/-- What a command can do: start a run, only respond, accept an image, take a fault, place a tile, or finish the run. -/
theorem exec_cases {i : Instr} (h : exec i s = .next t) :
    (∃ m, i = .runStart m ∧ t = (s.clearBlock .ready m).respond .ok 0) ∨
    ((∀ m, i ≠ .runStart m) ∧
      ((∃ st v, t = s.respond st v) ∨
        (∃ w ht name, s.runState = .ready ∧ s.imageBound = true ∧ w.toNat % 8 = 0 ∧ ht.toNat % 8 = 0 ∧
          t = (acceptImage w ht name s).respond .ok 0) ∨
        (s.runState = .image ∧ ∃ f, t = s.takeFault f) ∨
        (s.runState = .image ∧ ∃ s1 n, encodeTile (cursorTile s) s = .ok (s1, n) ∧
          s.tileIndex.toNat + n + 1 ≤ 0xFFFFFFFF ∧ t = (advanceCursor s1).respond .ok 0) ∨
        (s.runState = .ready ∧ t = State.respond { finishOutputs s with runState := .finalized } .ok 0))) := by
  cases i with
  | runStart m => cases h; exact .inl ⟨m, rfl, rfl⟩
  | imageBegin w ht name =>
    refine .inr ⟨nofun, ?_⟩
    change execImageBegin w ht name s = .next t at h
    rcases execImageBegin_cases w ht name s with ⟨st, e, -⟩ | ⟨-, -, -, -, e⟩ | ⟨hr, hw, hh, hb, -, e⟩ <;> rw [e] at h <;> cases h
    · exact .inl ⟨st, 0, rfl⟩
    · exact .inr (.inl ⟨w, ht, name, hr, hb, hw, hh, rfl⟩)
  | tile =>
    refine .inr ⟨nofun, ?_⟩
    change execTile s = .next t at h
    rcases execTile_cases s with ⟨-, e⟩ | ⟨hr, ⟨f, -, e⟩ | ⟨s1, n, he, ⟨-, e⟩ | ⟨hn, e⟩⟩⟩ <;> rw [e] at h <;> cases h
    · exact .inl ⟨.badState, 0, rfl⟩
    · exact .inr (.inr (.inl ⟨hr, f, rfl⟩))
    · exact .inr (.inr (.inl ⟨hr, .tileIndexOverflow, rfl⟩))
    · exact .inr (.inr (.inr (.inl ⟨hr, s1, n, he, hn, rfl⟩)))
  | finalize =>
    refine .inr ⟨nofun, ?_⟩
    change execFinalize s = .next t at h
    rcases execFinalize_cases s with ⟨-, e⟩ | ⟨hr, e⟩ <;> rw [e] at h <;> cases h
    · exact .inl ⟨.badState, 0, rfl⟩
    · exact .inr (.inr (.inr (.inr ⟨hr, rfl⟩)))
  | readReg n =>
    refine .inr ⟨nofun, .inl ?_⟩
    change execReadReg n s = .next t at h
    rcases execReadReg_cases n s with ⟨-, e⟩ | ⟨v, -, e⟩ <;> rw [e] at h <;> cases h
    · exact ⟨.illegalCommand, 0, rfl⟩
    · exact ⟨.ok, v, rfl⟩

/-- A successful encoder leaves RUN_STATE and MODE alone. -/
theorem encodeTile_runState_mode {p : List Pixel} {s1 : State} {n : Nat} (he : encodeTile p s = .ok (s1, n)) :
    s1.runState = s.runState ∧ s1.mode = s.mode := by
  obtain ⟨_, _, _, _, _, _, _, _, _, rfl⟩ := encodeTile_frame he
  exact ⟨rfl, rfl⟩

/-- Every command keeps the invariant. -/
theorem BlockInvariant.exec (h : BlockInvariant s) {i : Instr} (he : exec i s = .next t) : BlockInvariant t := by
  rcases exec_cases he with ⟨m, -, rfl⟩ | ⟨-, ⟨st, v, rfl⟩ | ⟨w, ht, name, hr, hb, hw, hh, rfl⟩ | ⟨-, f, rfl⟩ |
    ⟨hr, s1, n, hs1, -, rfl⟩ | ⟨hr, rfl⟩⟩
  case inl => exact (h.clearBlock (.inr rfl) m).respond _ _
  case inr.inl => exact h.respond st v
  case inr.inr.inl => exact (h.acceptImage hr hb hw hh name).respond _ _
  case inr.inr.inr.inl => exact h.takeFault f
  case inr.inr.inr.inr.inl =>
    exact ((h.encodeTile (by simp [hr]) hs1).advanceCursor ((encodeTile_runState_mode hs1).1.trans hr)).respond _ _
  case inr.inr.inr.inr.inr =>
    obtain ⟨rs, e⟩ := finishOutputs_frame s
    exact (h.finishOutputs.setRunState (by simp [e, hr]) (.inr rfl)).respond _ _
--------------------
Look above for the line containing "case inl =>" and the line containing "case inr.inr.inr.inr.inl =>". Transcribe both, with the lines between them, exactly.

  case inl => exact (h.clearBlock (.inr rfl) m).respond _ _
  case inr.inl => exact h.respond st v
  case inr.inr.inl => exact (h.acceptImage hr hb hw hh name).respond _ _
  case inr.inr.inr.inl => exact h.takeFault f
  case inr.inr.inr.inr.inl =>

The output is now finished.